Rulesets make all sorts of statements, conscious and unconscious, about the sort of game you can expect. If the combat system is 20 pages and the social system is 2 pages, people begin to expect proportionately not only that level of depth, but that level of investment, and that level of playtime devoted to them.

I had my 'in' to game design at a better than 'random teenage fuck improvises some shit' level with my time on AdEva, but I really do think every consecutive thing I have made is better than the last, and each, I think, includes at least one mechanic that I think published RPGs are badly missing. I've been busy the last few years, but even just from my active periods I've come up with some shit for:

- Simulationist Persona (Undoubtedly the worst thing I ever made)

- Narrativist / Gamist Combining Mecha ala Voltron, Power Rangers, Aquarion etc. (Was deliberately bad, but my intent was to show off how much better it was at its job than everything remotely similar, despite being designed to be awful, I should revisit this one some time.)

- A fantasy heartbreaker (Everyone has one! This one was centred around a couple of unique mechanics mainly to do with inventory management via "pockets" and HP mechanics based around limb and joint damage.)

- A simulationist totally-not-Attack-on-Titan system, which I might have cause to revisit if people get excited again with the new season. It was... maybe a little overcomplex, reminiscent of early 90's games almost, I hope I can fix that aspect up without outright deleting any extant mechanics because speed as a universal modifier and altitude marks as modifiers were great, on top of not rolling to hit.

- A Jojo's Bizarre Adventure module designed to be added onto other game systems. I still see it posted around the place, I'm pretty happy with it.

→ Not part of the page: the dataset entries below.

/-- The first malformed offset, by position (R213, R225): among those that can be read. -/
def badOffset (n b : Nat) (offs : List (Option Nat)) : Option Nat :=
  ((List.range (b + 1)).foldl (fun (acc : Option Nat × Nat) i =>
    match acc.1, at! offs i none with
    | none, some o => if (i == 0 && o != 0) || (i == b && o != n) || decide (o < acc.2) || decide (n < o) then (some i, acc.2) else (none, o)
    | _, _ => acc) (none, 0)).1

/-- The first index at or above a version's rows, by position (R225). -/
def badIndex (rows : Nat) (idx : List (Option Nat)) : Option Nat := idx.findIdx? fun i => i.any fun x => decide (rows ≤ x)

/-- The remap entries of rows, where a version has them (R207). -/
def Version.remapSpans (v : Version) (rows : List Nat) : List Span := if v.kind = 3 then rows.eraseDups.map v.remapSpan else []

/-- Burst bytes of a row and its remap entry (R206, R207, R223): none for a row that is not known. -/
def Dev.rowCost (d : Dev) (dom : Nat) (k : Cmd) (v : Version) (row : Option Nat) : Nat :=
  match row with
  | none => 0
  | some i =>
    if v.kind = 3 then
      let a := d.rowAt dom k v i
      64 + if a.spans.isEmpty then 0 else bursts (rowSize 2 a.format v.dim)
    else bursts (rowSize v.kind v.format v.dim)

/-- A step of GATHER: what it reads of the index array, and where the rows of bags that it ends go. A step with a piece of a split bag
keeps its place among the others (R213). -/
def Cmd.gatherStep (k : Cmd) (dom : Nat) (v : Version) (lo : Nat) (ps : List BagPiece) : Step :=
  let stride := k.outStride v
  { Step.nop with
    kind := .gallery, free := ps.all fun p => p.first && p.last
    reads := k.spans dom (fieldAt k.line 32 8 + 4 * lo) (4 * ((ps.map (·.terms.length)).foldl (· + ·) 0))
    outs := if bit (lineFlags k.line) 0 then [] else (ps.filter (·.last)).flatMap fun p => k.spans dom (fieldAt k.line 56 8 + p.bag * stride) stride
    effects := [.gather ps] }

/-- The steps of a GATHER whose operand arrays are read. -/
def Dev.gatherPlan (d : Dev) (dom : Nat) (k : Cmd) (v : Version) (idx ws offs : List (Option Nat)) : List Step :=
  let b := fieldAt k.line 20 4
  let bags := (List.range b).map fun j =>
    let (lo, hi, bad) : Nat × Nat × Bool := match at! offs j none, at! offs (j + 1) none with
      | some lo, some hi => (lo, hi, false)
      | some lo, none => (lo, lo, true)
      | none, some hi => (hi, hi, true)
      | none, none => (0, 0, true)
    let terms := (List.range (hi - lo)).map fun i =>
      let row := at! idx (lo + i) none
      ({ term := { row := row, weight := (at! ws (lo + i) none).map (BitVec.ofNat 32) }, cost := d.rowCost dom k v row } : CutTerm)
    ({ number := j, terms := terms, bad := bad } : Bag)
  ((gatherCuts bags).foldl (fun (acc : List Step × Nat) ps =>
    (acc.1 ++ [k.gatherStep dom v acc.2 ps], acc.2 + (ps.map (·.terms.length)).foldl (· + ·) 0)) (([] : List Step), 0)).1

/-- GATHER (R212 to R215, R223, R225): operand arrays are checked before any row is read. -/
def devGather (r : SlotRef) (d : Dev) : Dev :=
  d.onBound r .gather fun c k v =>
    let l := k.line
    let pool := k.pooling; let b := fieldAt l 20 4; let n := fieldAt l 24 4
    if k.counting && v.popCva == 0 then d.reject r .badOperand
    else
      d.late r c (if bit (lineFlags l) 0 then [] else [⟨fieldAt l 56 8, b * k.outStride v, true, 56⟩]) fun d k =>
        let arrays := k.spans c.domain (fieldAt l 32 8) (4 * n) ++
          (if pool = 0 then [] else k.spans c.domain (fieldAt l 40 8) (4 * (b + 1))) ++
          if pool = 3 then k.spans c.domain (fieldAt l 48 8) (4 * n) else []
        d.withRemote r k arrays fun d =>
          let idx := d.array32 c.domain k (fieldAt l 32 8) n
          let offs := if pool = 0 then (List.range (b + 1)).map some else d.array32 c.domain k (fieldAt l 40 8) (b + 1)
          let ws := if pool = 3 then d.array32 c.domain k (fieldAt l 48 8) n else []
          match (badOffset n b offs).orElse fun _ => badIndex v.rows idx with
          | some i => (d.complete r .badOperand 0 0 (BitVec.ofNat 64 i)).settle
          | none =>
            d.withRemote r k (arrays ++ v.remapSpans (idx.filterMap id)) fun d =>
              match d.cmd? r with
              | none => d
              | some k => d.begin r (d.gatherPlan c.domain k v idx ws offs) 0 0 (BitVec.ofNat 64 v.number.toNat)

/-- Execute GATHER. -/
def execGather (r : SlotRef) (s : State) : Host.Outcome State Fault Refusal := whenLive (devGather r) s

/-! ### SCATTER_UPDATE (R219 to R223) -/

/-- Rows grouped into applying steps of at most 64 KiB of row and state bursts, read and written: `per` bytes to a row (R223). -/
def groupRows (per : Nat) (rows : List Nat) : List (List Nat) := chunks (max 1 (65536 / per)) rows

/-- The combining and the applying steps of a SCATTER_UPDATE (R221, R223). -/
def Cmd.scatterPlan (k : Cmd) (dom : Nat) (v : Version) (idx : List (Option Nat)) (rows : List Nat) : List Step :=
  let n := fieldAt k.line 20 4
  let gb := v.dim * (elemBits (fieldAt k.line 19 1) / 8)
  let combine := (pieces n (max 1 (min 4096 (65536 / gb)))).map fun p =>
    let mine := (List.range p.2).filterMap fun i => (at! idx (p.1 + i) none).map fun row => (p.1 + i, row)
    { Step.nop with
      kind := .gallery
      reads := k.spans dom (fieldAt k.line 24 8 + 4 * p.1) (4 * p.2) ++ k.gradSpans dom v p.1 p.2
      effects := [.combine mine]
      raises := if mine.length < p.2 then some .poisoned else none }
  let per := 2 * (bursts (rowSize 1 v.format v.dim) + bursts (4 * stateWords v.stateKind v.dim))
  combine ++ (groupRows per rows).map fun rs => { Step.nop with kind := .gallery, free := true, effects := rs.map fun i => .row { row := i, phase := 0 } }

/-- SCATTER_UPDATE (R219, R221): every index is read before a row is changed, and the work area drawn from the quota. -/
def devScatterUpdate (r : SlotRef) (d : Dev) : Dev :=
  d.onBound r .scatterUpdate fun c k v =>
    let l := k.line
    let n := fieldAt l 20 4
    if v.kind != 1 then d.reject r .accessDenied
    else if v.stateKind != optState (fieldAt l 18 1) then d.reject r .badOperand
    else
      d.late r c [⟨fieldAt l 32 8, n * v.dim * (elemBits (fieldAt l 19 1) / 8), false, 32⟩] fun d k =>
        d.withRemote r k (k.spans c.domain (fieldAt l 24 8) (4 * n)) fun d =>
          let idx := d.array32 c.domain k (fieldAt l 24 8) n
          match badIndex v.rows idx with
          | some i => (d.complete r .badOperand 0 0 (BitVec.ofNat 64 i)).settle
          | none =>
            let work := n * 4 * v.dim
            if !d.dramRoom c.domain work then d.reject r .capacity
            else
              let good := idx.filterMap id
              let rows := sortOrd (fun a b => decide (a < b)) good.eraseDups
              (d.modCmd r fun k => { k with work := work }).begin r (k.scatterPlan c.domain v idx rows) 0
                (BitVec.ofNat 64 (good.length - rows.length)) (BitVec.ofNat 64 v.number.toNat)

/-- Execute SCATTER_UPDATE. -/
def execScatterUpdate (r : SlotRef) (s : State) : Host.Outcome State Fault Refusal := whenLive (devScatterUpdate r) s

/-! ### PUBLISH_TABLE (R209 to R211) -/

/-- A PUBLISH_TABLE of one mode that has its tag, and that has not gone to its table's home. -/
def Dev.onTable (d : Dev) (r : SlotRef) (mode : Nat) (f : Context → Cmd → Nat → Dev) : Dev :=
  d.onReady r .publishTable fun c k => if fieldAt k.line 18 1 = mode then f c k (fieldAt k.line 16 2) else d

/-- PUBLISH_TABLE ends after its one step (R223). -/
def Dev.endTable (d : Dev) (r : SlotRef) (st : Status) (w0 w1 : W32) : Dev :=
  ((d.modCmd r fun k => { k with retired := 1 }).complete r st (BitVec.ofNat 64 w0.toNat) (BitVec.ofNat 64 w1.toNat) 0).settle

/-- It goes to the table's home, with its descriptor (R210); the answer ends it. -/
def Dev.tableAway (d : Dev) (r : SlotRef) (home : Nat) (line desc : List Byte) : Dev :=
  ((d.modCmd r fun k => { k with started := true, retired := 1 }).askStep r .table home r.ctx (line ++ desc)).conclude r |>.settle

/-- A PUBLISH_TABLE is carried out at its table's home (R210): here by `f`, or there. -/
def Dev.atHome (d : Dev) (r : SlotRef) (dom id : Nat) (line desc : List Byte) (f : Dev → Dev × Status × W32 × W32) : Dev :=
  let home := d.tableHome dom id
  if home = d.coll.geoId then
    let (d, st, w0, w1) := f d
    d.endTable r st w0 w1
  else d.tableAway r home line desc

/-- Go on with the descriptor's version and bytes, or BAD_OPERAND; POISONED where its sector is (log 16). -/
def Dev.withDescriptor (d : Dev) (r : SlotRef) (dom : Nat) (k : Cmd) (f : Dev → List Byte → Version → Dev) : Dev :=
  let ss := k.spans dom (fieldAt k.line 32 8) 64
  d.withRemote r k ss fun d =>
    if d.badSpans k ss then d.reject r .poisoned
    else
      let b := d.loadAll k ss
      match versionOf b with
      | none => d.reject r .badOperand
      | some v => f d b v

/-- PUBLISH_TABLE CREATE (R209, R210). -/
def devCreate (r : SlotRef) (d : Dev) : Dev :=
  d.onTable r 1 fun c k id =>
    d.withDescriptor r c.domain k fun d b v => d.atHome r c.domain id k.line b fun d => d.createTable c.domain id v

/-- Execute PUBLISH_TABLE CREATE. -/
def execCreate (r : SlotRef) (s : State) : Host.Outcome State Fault Refusal := whenLive (devCreate r) s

- Currently working on a game with a friend about playing the supernatural artists that make SCP's. It's very interesting, designing a system entirely around incentives for being a dickass but never actually directly fighting people.

I'm, uh, working on a FATE version of Evangelion? Does that count, even if it's just a supplement thing built onto an existing system?

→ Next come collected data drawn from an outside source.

/-- The status of an answer still to be sent, where one of its writes failed. -/
def failAnswer (st : Status) (x : Option OutMsg) : Option OutMsg :=
  x.map fun y => match y with
    | .fabric t dst src dom ctx tag _ a b p => .fabric t dst src dom ctx tag (BitVec.ofNat 16 st.code) a b p
    | z => z

/-- An answer that waits for a write is sent once none is missing (R408). -/
def Dev.ackedFor (d : Dev) (x : FabService) (tag : Nat) (st : Status) : Dev :=
  let y := { x with await := x.await.filter (·.1 != tag), since := d.now, answer := if st == .ok then x.answer else failAnswer st x.answer }
  if !y.await.isEmpty then { d with serving := replaceFirst (· == x) y d.serving }
  else
    let d := { d with serving := if x.src == hostSource then d.serving.erase x else replaceFirst (· == x) y d.serving }
    y.answer.elim d fun z => d.sendBack y.domain z

/-- An acknowledgement for an answer that waits for it. -/
def Dev.acked (d : Dev) (m : FabMsg) : Dev := (d.serving.find? fun x => x.awaits d m && x.answer.isSome).elim d fun x => d.ackedFor x m.tag m.status

/-- A command's write is answered: a failure is raised; the command may then be complete (R96, R110). -/
def Dev.writeBack (d : Dev) (st : Status) (r : SlotRef) (a : RemoteAccess) (f : Dev → Dev) : Dev :=
  let d := d.answered r a
  let d := if st == .ok then d else d.raise r st
  ((f d).conclude r).settle

/-- WR_ACK (R372). A sector that a partial write found lost ends the command with DATA_LOST (R387, R402). -/
def devWrAck (m : FabMsg) (d : Dev) : Dev :=
  d.arrive 0x82 m fun d =>
    match d.accessOf m with
    | some (r, k, a) =>
      if !a.isWrite then d
      else if m.status != .dataLost then d.writeBack m.status r a id
      else
        let w := d.lostWords r k (min 32 a.len) (a.sa / 32)
        let d := { d with draws := d.draws + 3 }.answered r a
        ((d.modCmd r fun k => { k with lost := some w }).conclude r).settle
    | none => d.acked m

/-- Execute WR_ACK. -/
def execWrAck (m : FabMsg) (s : State) : Host.Outcome State Fault Refusal := whenLive (devWrAck m) s

/-- What a command wrote at its home is also written over this member's fabric-cache lines (R370). -/
def Dev.fabWrote (d : Dev) (sa : Nat) (bs : List Byte) : Dev :=
  { d with fabCache := d.fabCache.map fun (l : CacheLine) => if overlap l.addr 256 sa bs.length then l.over sa bs else l }

/-- The cached lines after an atomic at another home (R370). -/
def Dev.fabAtomic (d : Dev) (a : RemoteAccess) (old : Nat) : Dev :=
  let (new, wrote) := atomicResult (fieldAt a.bytes 24 1) a.len (old % 2 ^ (8 * a.len)) (fieldAt a.bytes 8 a.len) (fieldAt a.bytes 16 a.len)
  if wrote then d.fabWrote a.sa (natLe new a.len) else d

/-- An atomic of a command is answered with a status, the fetched value, and whether a CAS wrote (R106, R107, R369): the result words of
ATOMIC and RELEASE, an entry of ATOMIC_BATCH, any other row's or count's. -/
def Dev.atomBack (d : Dev) (r : SlotRef) (k : Cmd) (a : RemoteAccess) (st : Status) (old : W64) (wrote : Bool) : Dev :=
  let d := if st == .ok then d.fabAtomic a old.toNat else d
  if cmdVerb k == some .atomicBatch then
    let d := d.answered r a
    let d := if st == .ok then d.entryDone r old.toNat a.fetch else d.entryFailed r (a.index - 1) st a.fetch
    (d.conclude r).settle
  else
    let fetch := cmdVerb k == some .release || lineFlags k.line == 1
    let mine := cmdVerb k == some .release || cmdVerb k == some .atomic
    d.writeBack st r a fun d => if mine then d.modCmd r fun k => { k with w0 := if fetch then old else 0, w1 := if wrote then 1 else 0 } else d

/-- ATOM_RSP (R106, R107, R369). -/
def devAtomRsp (m : FabMsg) (d : Dev) : Dev :=
  d.arrive 0x83 m fun d =>
    match d.accessOf m with
    | none => d
    | some (r, k, a) => if !a.isWrite then d else d.atomBack r k a m.status m.arg (m.address.getLsbD 0)

/-- Execute ATOM_RSP. -/
def execAtomRsp (m : FabMsg) (s : State) : Host.Outcome State Fault Refusal := whenLive (devAtomRsp m) s

/-- A PUBLISH's record step is answered (R377). -/
def Dev.pubBack (d : Dev) (r : SlotRef) (a : RemoteAccess) (st : Status) (version value : W64) : Dev :=
  let d := if st == .ok then d.fabWrote a.sa (natLe version.toNat 8 ++ slice a.bytes 8 8) else d
  d.writeBack st r a fun d => d.modCmd r fun k => { k with w0 := version, w1 := value }

/-- PUB_RSP (R377). -/
def devPubRsp (m : FabMsg) (d : Dev) : Dev :=
  d.arrive 0x84 m fun d =>
    match d.accessOf m with
    | some (r, k, a) => if cmdVerb k == some .publish then d.pubBack r a m.status m.address m.arg else d
    | none => d

/-- Execute PUB_RSP. -/
def execPubRsp (m : FabMsg) (s : State) : Host.Outcome State Fault Refusal := whenLive (devPubRsp m) s

/-- INV_ACK (R378). -/
def devInvAck (m : FabMsg) (d : Dev) : Dev :=
  d.arrive 0x85 m fun d =>
    match d.accessOf m with
    | some (r, k, a) => if cmdVerb k == some .invalidate then d.writeBack m.status r a id else d
    | none => d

My favorite part is that the city has its own stress tracks for collateral damage, NERV's strained resources, and the reputation NERV has. A pilot has a very public breakdown on the news, opening concerns about child soldiers? Rep takes a hit. The Evas are all so wrecked they need to get repaired immediately? Resources take a hit. Some idiot smashes through a hospital to get to the Angel? Boom, Collateral damage.

Look up Sine Requie. I fear it's only in Italian but they use Suit Cards AND Major Arcana AND it's amazing

I've been looking at making my own post-apocalyptic game, with the purpose of being able to get a game up and going from zero to location-based adventure within 15 minutes, including characters. It takes cues from OSR games but it's definitely not going to end being OSR.

>Grognards get mad at OP for making ANOTHER fantasy heartbreaker.
Pretty much. It's like if OP wandered onto the fairgrounds where a classic car show was being held and started asking random people if they would give him advice on designing his new car, which is just a 1988 Ford Probe with some fins glued onto it.

Well, I did publish one some years ago... And got several others unfinished and unpublished.